THE PROBLEM: Lines before the one with "def execTldt (f" are left out; return that line and all that follow it, exactly, through the end of the data.

Data entries:
╔══

-- ==== Sys2Proof/Machine/Fabric.lean ====
section
/-! DEFINITION. The stream fabric: unit accesses and their faults, the records of sf, address generators, junctions,
pipelines and the stopped consumer (R307 to R321, R330, R462). -/

namespace Sys2Proof.Machine

/-! ## Milestone fields (R314) -/

/-- The enabled milestone of a field. -/
def msField (l : List Byte) (i : Nat) : Option MsName :=
  let w := fieldAt l i 4
  if w / 2 ^ 15 % 2 = 1 then some { num := w % 2 ^ 12, pkg := decide (w / 2 ^ 12 % 2 = 1) } else none

/-- A milestone field keeps its layout. -/
def msFieldOk (l : List Byte) (i : Nat) : Bool :=
  let w := fieldAt l i 4
  decide (w < 2 ^ 16) && decide (w / 2 ^ 13 % 4 = 0) &&
    (match msField l i with | some m => m.pkg || decide (m.num < 64) | none => true)

/-- The arrival of a unit's milestone, owned by a strand. -/
def State.arriveField (s : State) (cl : Nat) (l : List Byte) (i sid : Nat) : State :=
  match msField l i with
  | some m => (s.performUnits cl (if m.pkg then 3 else 1)).arrive cl m (some sid)
  | none => s

/-! ## Units: who owns them, and whether they run -/

/-- The pipeline that names an actor of a cluster: context, number, pipeline. -/
def State.pipeOf (s : State) (cl a : Nat) : Option (Nat × Nat × Pipe) :=
  s.ctxs.findSome? fun e =>
    if e.2.mode = .free then none
    else (e.2.pipes.find? fun p => decide (p.2.state ≠ .unbound) && decide (p.2.cluster = cl) &&
      (descMembers p.2.desc).contains a).map fun p => (e.1, p.1, p.2)

/-- The Running pipeline of an actor: its context. -/
def State.runsIn (s : State) (cl a : Nat) : Option Nat :=
  match s.pipeOf cl a with
  | some (n, _, p) => if p.state = .running then some n else none
  | none => none

def State.setPipe (s : State) (n num : Nat) (p : Pipe) : State :=
  let c := s.ctxAt n
  s.setCtx n { c with pipes := smPut num p c.pipes }

/-- A unit waits for a page request (R330). -/
def State.unitAsked (s : State) (cl a : Nat) : Bool :=
  s.unitAsks.any fun u => decide (u.cluster = cl) && decide (u.actor = a)

/-- Freezes or resumes the send unit (side 0) or receiving unit (side 1) of an exchange member; the unit of member m of
instance g of set x has the numbers 64 + x and (4,096 g + m) * 4 + side. -/
def State.markExchange (s : State) (set a : Nat) (b : Bool) : State :=
  { s with xsets := s.xsets.map fun x => if x.1 ≠ set then x else (x.1, { x.2 with insts := x.2.insts.map fun i =>
      if i.1 ≠ a / 4 / 4096 then i else (i.1, { i.2 with members := i.2.members.map fun m =>
        if m.1 ≠ a / 4 % 4096 then m
        else (m.1, if a % 4 = 0 then { m.2 with sendFrozen := b } else { m.2 with recvFrozen := b }) }) }) }

/-- Freezes or resumes a unit. -/
def State.markUnit (s : State) (cl a : Nat) (b : Bool) : State :=
  let k := s.clAt cl
  if 64 ≤ cl then s.markExchange (cl - 64) a b
  else if a < 24 then (match smFind a k.ags with
    | some g => s.setCl cl { k with ags := smPut a { g with frozen := b } k.ags } | none => s)
  else if a < 40 then (match smFind (a - 24) k.jns with
    | some j => s.setCl cl { k with jns := smPut (a - 24) { j with frozen := b } k.jns } | none => s)
  else if a = 41 then s.setCl cl { k with nodeCmd := k.nodeCmd.map fun m => { m with frozen := b } }
  else if a < 44 then
    let k := match smFind a k.copyCmd with
      | some m => { k with copyCmd := smPut a { m with frozen := b } k.copyCmd } | none => k
    s.setCl cl (match smFind (a - 42) k.copies with
      | some e => { k with copies := smPut (a - 42) { e with frozen := b } k.copies } | none => k)
  else s

/-- Copy engines drop the frozen command of a strand that ends (log entry 40). -/
def State.dropCopies (s : State) (sid : Nat) : State :=
  { s with clusters := s.clusters.map fun k => (k.1, { k.2 with copies := k.2.copies.map fun e =>
      (e.1, match e.2.active with
        | some x => if x.sid = sid ∧ e.2.frozen = true then
            { e.2 with active := none, saved := [], frozen := false, completed := e.2.completed + 1 } else e.2
        | none => e.2) }) }

/-- What an exchange unit of a strand that has ended does (R330, R405): a frozen receiving unit discards what follows, a
frozen sending unit sends no more bytes, and the member sends its end markers after its unsent bytes. -/
def XMem.orphan (m : XMem) (n sid : Nat) : XMem :=
  let d := if m.recvFrozen = true ∧ m.recvSid = sid then
      { m with discarded := List.range n, discards := true, recvFrozen := false } else m
  let d := if d.sendFrozen && (d.sends ++ d.unacked).any (fun q => decide (q.sid = sid)) then
      { d with sends := [], unacked := d.unacked.filter (fun q => decide (q.pos + q.len ≤ smGet 0 d.sentTo q.dest))
               queued := d.sentTo, sendFrozen := false } else d
  if d.postSid = sid ∧ d.state ≠ .open ∧ d.state ≠ .bound then
    { d with ended := true, state := if d.state = .granted then .ending else d.state } else d

/-- The exchange units of a strand that has ended. -/
def State.dropExchange (s : State) (sid : Nat) : State :=
  { s with xsets := s.xsets.map fun x => (x.1, { x.2 with insts := x.2.insts.map fun i => (i.1, { i.2 with
      members := i.2.members.map fun m => (m.1, m.2.orphan x.2.n sid) }) }) }

/-- A fault of a unit (R330): it freezes, with its pipeline, and the strand takes the fault asynchronously; a strand that
has ended cannot, and the unit abandons its work. -/
def State.freezeUnit (s : State) (cl a sid : Nat) (t : TrapInfo) : State :=
  let s := s.markUnit cl a true
  let s := match s.pipeOf cl a with
    | some (n, num, p) => if p.state = PipeState.running then s.setPipe n num { p with state := .frozen } else s
    | none => s
  (s.dueStrand sid { t with elem := none, unit := some (cl, a) }).getD ((s.dropCopies sid).dropExchange sid)

/-- The units that a tret resumes, with their pipelines (R330). -/
def State.resumeUnits (s : State) (n : Nat) (l : List (Nat × Nat)) : State :=
  let s := l.foldl (fun s u => s.markUnit u.1 u.2 false) s
  let c := s.ctxAt n
  s.setCtx n { c with pipes := c.pipes.map fun e =>
    (e.1, if e.2.state = .frozen ∧ (l.any fun u => decide (u.1 = e.2.cluster) && (descMembers e.2.desc).contains u.2) = true
      then { e.2 with state := PipeState.running } else e.2) }

/-- A unit awaits the host for a page. -/
def State.askUnit (s : State) (cl a sid : Nat) (q : PageReq) : State :=
  let g := s.nextId
  { s.request q with
           unitAsks := s.unitAsks ++ [UnitAsk.mk cl a g sid (q.pages.headD 0) (q.sub.toNat % 4)] }

/-! ## Unit accesses (R285, R330) -/

/-- A byte with its poison. -/
abbrev PByte := Byte × Bool

/-- Counts the bank conflicts among the words of a unit's access, sixteen at a time (R256) (log entry 60). -/
def State.countUnit (s : State) (cl : Nat) (pasid : Word) (l : List Loc) : State :=
  if s.perf.isEmpty then s
  else
    let words := (l.map fun b => b.key / 8).eraseDups
    let extra := (List.range (words.length / 16 + 1)).map fun i => bankExtra 1 (((words.drop (16 * i)).take 16).map fun w => [w])
    s.perfCount cl 0x04 (some pasid) extra.sum

/-- The bytes of an engine access: an absolute scratchpad offset of a cluster, or a virtual address of the strand. An access
to another endpoint travels in packets, which that endpoint acknowledges later (R385, R389). -/
def State.unitLocs (s : State) (c : Ctx) (kind : AccKind) (scratch : Bool) (cl a n : Nat) : Res (List Loc) :=
  if scratch then
    if 2 ^ 22 < a + n then .trap (protTrap kind (!c.sup) a) s
    else
      let l : List Loc := (List.range n).map fun i => { scratch := true, key := s.spCell cl (a + i), va := a + i }
      .ok l (s.countUnit cl c.pasid l)
  else
    let x : Elem := { e := 0, cl := cl, va := a, bit := 0, bits := 8 * n }
    let p := PageAcc.addElem c kind { s := s } x
    match p.first with
    | some (.inl t) => .trap { t with elem := none } p.s
    | some (.inr q) => .ask q p.s
    | none =>
      let l := p.locs c x
      if p.sleeps || l.any (fun b => p.s.asleep b.2) then .wait p.s else
      let far := (p.s.remoteParts false 0 a (l.map Prod.snd)).map fun b => [b]
      if far.any fun g => g.any fun b => p.s.planeHeld b.pa then .wait p.s
      else match lowestFault (far.map p.s.packetRefusal) with
      | some (_, t) => .trap t p.s
      | none => .ok (l.map Prod.fst) (far.foldl (fun s g => s.sendPacket 256 0 false (decide (kind = 1)) 15 g) p.s)
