/-- Row i, element j at X[xa] + i * X[xb] (R230). -/
def VEnv.rowPlace (v : VEnv) (f : VT) (b i j : Nat) : Nat × Nat :=
  bitPlace (v.c.reg f.xa + BitVec.ofNat 64 i * v.c.reg f.xb) (b * j)

/-! ## Signposts (R73 to R75) -/

/-- The layout of a signposted tile from its TCFG: bits, packed columns, start of the index array, index width. -/
structure SignLayout where
  b : Nat
  pc : Nat
  idxAt : Nat
  iw : Nat
  deriving DecidableEq, Repr

/-- Index width of a group size: none for a dense tile, else 2 bits up to M = 4 and 4 bits above (R74). -/
def idxWidth (m : Nat) : Nat := if m ≤ 1 then 0 else if m ≤ 4 then 2 else 4

def signLayout (w : Word) : SignLayout :=
  let b := fmtBits (tcFmt w)
  let pc := tcHeld w
  { b := b, pc := pc, idxAt := (16 + (tcRows w * pc * b + 7) / 8 + 15) / 16 * 16, iw := idxWidth (tcM w) }

/-- The subcode of the first of conditions 1 to 4 that a signpost breaks for a TCFG (R75). -/
def signCheck (w : Word) (l : List Byte) : Option Nat :=
  let b := byteAt l
  let h := fun i => b i + 256 * b (i + 1)
  let n := b 2 % 16
  let fmt := b 2 / 16
  let m := b 3
  let sum := (l.take 12).foldl (fun a x => a + x.toNat) 0
  if leNat ((l.drop 12).take 4) ≠ sum ∨ h 0 ≠ 0x5347 then some 6
  else if !([1, 2, 4, 8, 16].contains m) then some 2
  else if n < 1 ∨ (1 < m ∧ m ≤ n) ∨ (m = 1 ∧ n ≠ 1) then some 1
  else if 4 < fmt ∨ h 4 < 1 ∨ 128 < h 4 ∨ h 6 < 1 ∨ 128 < h 6 ∨ h 6 % m ≠ 0 ∨ h 10 ≠ h 6 * n / m ∨
      b 8 / 4 % 2 ≠ (if 8 ≤ m then 1 else 0) ∨ 8 ≤ b 8 ∨ b 9 ≠ 0 ∨
      fmt ≠ tcFmt w ∨ h 4 ≠ tcRows w ∨ h 6 ≠ tcCols w ∨ n ≠ tcN w ∨ m ≠ tcM w then some 5
  else none

/-- The indices of a group strictly increase. -/
def rising : List Nat → Bool
  | a :: b :: l => decide (a < b) && rising (b :: l)
  | _ => true

/-- The subcode of the first group that breaks condition 5 or 6 (R75). -/
def idxCheck (m n : Nat) : Nat → List Nat → Option Nat
  | 0, _ => none
  | k + 1, l =>
    let g := l.take n
    if g.any fun x => decide (m ≤ x) then some 4
    else if !rising g then some 3
    else idxCheck m n k (l.drop n)

/-- The 16 bytes of the signpost of a TCFG (R73, R233). -/
def signBytes (w : Word) : List Byte :=
  let l := leBytes 2 0x5347 ++ leBytes 1 (tcN w + 16 * tcFmt w) ++ leBytes 1 (tcM w) ++ leBytes 2 (tcRows w) ++
    leBytes 2 (tcCols w) ++
    leBytes 1 ((if tcTR w then 1 else 0) + (if tcFB w then 2 else 0) + (if 8 ≤ tcM w then 4 else 0)) ++ leBytes 1 0 ++
    leBytes 2 (tcHeld w)
  l ++ leBytes 4 (l.foldl (fun a x => a + x.toNat) 0)

/-- SPARSE_META (R75, R231). -/
def sparseMeta (sub : Nat) (base : Word) : TrapInfo := trapOf causeSparseMeta sub base

/-- What a signposted tile in memory holds for one cluster's access: the fault of a poisoned byte, the failing check,
or the flags and indices. -/
structure Signed where
  tr : Bool
  fb : Bool
  idx : List Nat
  deriving DecidableEq, Repr

/-- The elements of a signposted tile: its signpost, its values and its indices. -/
def signElem (base : Word) (cl : Nat) : Elem := { e := 0, cl := cl, va := base.toNat, bit := 0, bits := 128 }
def valElem (y : SignLayout) (base : Word) (cl i p : Nat) : Elem :=
  let q := bitPlace (base + 16) (y.b * (i * y.pc + p))
  { e := i * 128 + p, cl := cl, va := q.1, bit := q.2, bits := y.b }
def idxElem (y : SignLayout) (base : Word) (cl i p : Nat) : Elem :=
  let q := bitPlace (base + BitVec.ofNat 64 y.idxAt) (y.iw * (i * y.pc + p))
  { e := i * 128 + p, cl := cl, va := q.1, bit := q.2, bits := y.iw }

/-- Validates a signposted tile against a TCFG and, where `load`, loads it (R231, R241). -/
def VEnv.signTile (v : VEnv) (t : Nat) (base : Word) (sp load : Bool) : SlotRes :=
  let w := v.c.tc t
  let y := signLayout w
  let pos := cells (tcRows w) y.pc
  let ipos := if y.iw = 0 then [] else pos
  let all := fun (cls : List Nat) => cls.map (signElem base) ++ pos.flatMap fun p => cls.flatMap fun cl =>
    (if load then [valElem y base cl p.1 p.2] else []) ++ if y.iw = 0 then [] else [idxElem y base cl p.1 p.2]
  let els := all ((v.plan sp).map Prod.fst)
  let hot := all v.c.clusters
  SlotRes.ofRes (v.s.resolve v.c 0 sp 1 15 els hot) fun r s' =>
    let v' := { v with s := s'.beforeLoad v.c 15 els }
    let sign := fun cl => let x := signElem base cl
      leBytes 16 (v'.tileBits sp x (r.1 x))
    let indices := fun cl => ipos.map fun p => let x := idxElem y base cl p.1 p.2
      v'.tileBits sp x (r.1 x)
    let broken := fun cl => (signElem base cl :: ipos.map fun p => idxElem y base cl p.1 p.2).any fun x =>
      (s'.elemPoison r.1 x).isSome
    -- refused or poisoned metadata cannot be checked; the first access whose metadata fails decides (log entry 82)
    let check := if r.2.isSome then none else ((v.plan sp).findSome? fun q =>
      if broken q.1 then some none
      else ((signCheck w (sign q.1)).or (idxCheck (tcM w) (tcN w) (tcRows w * (tcCols w / tcM w)) (indices q.1))).map some).join
    match check, lowestFault (r.2 :: els.map (s'.elemPoison r.1)) with
    | some sub, _ => .whole {} (sparseMeta sub base) s'
    | none, some f => .done { fault := some f } s'
    | none, none =>
        if !load then .done {} (v'.s.afterLoad v.c 15 els)
        else .done { log := { tiles := (v.plan sp).flatMap fun q =>
          let fl := byteAt (sign q.1) 8
          let ix := indices q.1
          (pos.flatMap fun p => let x := valElem y base q.1 p.1 p.2
            q.2.flatMap fun cl => tileWrites cl t (v.phys p.1) y.b p.2 (v'.tileBits sp x (r.1 x))) ++
          ((ipos.zip ix).flatMap fun p =>
            q.2.map fun cl => .idx (idxKey cl t (v.phys p.1.1) p.1.2) (BitVec.ofNat 4 p.2)) ++
          [.flags t (fl % 2 == 1) (fl / 2 % 2 == 1)] } } (v'.s.afterLoad v.c 15 els)

/-- tld (R230), and tld.p (R231) where fn[0] is set. -/
def State.tldOp (s : State) (f : VT) : Host.Outcome State Fault Refusal :=
  let t := f.td.toNat
  let sp := f.fn.getLsbD 1
  s.runTile (.tld f) fun v =>
    let w := v.c.tc t
    if f.fn.getLsbD 0 then v.signTile t (v.c.reg f.xa) sp true
    else if 1 < tcM w then .whole {} (tileShape 3 t) v.s
    else v.loadTile t (fmtBits (tcFmt w)) sp (v.rowPlace f (fmtBits (tcFmt w))) (cells (tcRows w) (tcCols w))
      [.flags t false false]

def execTld (f : VT) (s : State) := s.tldOp f
def execTldP (f : VT) (s : State) := s.tldOp { f with fn := f.fn ||| 1 }

/-- tldt (R232): element (i, j) from X[xa] + j * X[xb] + i * b / 8. -/
def execTldt (f : VT) (s : State) : Host.Outcome State Fault Refusal :=
  let t := f.td.toNat
  s.runTile (.tldt f) fun v =>
    let w := v.c.tc t
    let b := fmtBits (tcFmt w)
    if 1 < tcM w then .whole {} (tileShape 3 t) v.s
    else v.loadTile t b (f.fn.getLsbD 1)
      (fun i j => bitPlace (v.c.reg f.xa + BitVec.ofNat 64 j * v.c.reg f.xb) (b * i)) (cells (tcRows w) (tcCols w))
      [.flags t false false]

╚══

OUTPUT OF THE TASK:
def execTldt (f : VT) (s : State) : Host.Outcome State Fault Refusal :=
  let t := f.td.toNat
  s.runTile (.tldt f) fun v =>
    let w := v.c.tc t
    let b := fmtBits (tcFmt w)
    if 1 < tcM w then .whole {} (tileShape 3 t) v.s
    else v.loadTile t b (f.fn.getLsbD 1)
      (fun i j => bitPlace (v.c.reg f.xa + BitVec.ofNat 64 j * v.c.reg f.xb) (b * i)) (cells (tcRows w) (tcCols w))
      [.flags t false false]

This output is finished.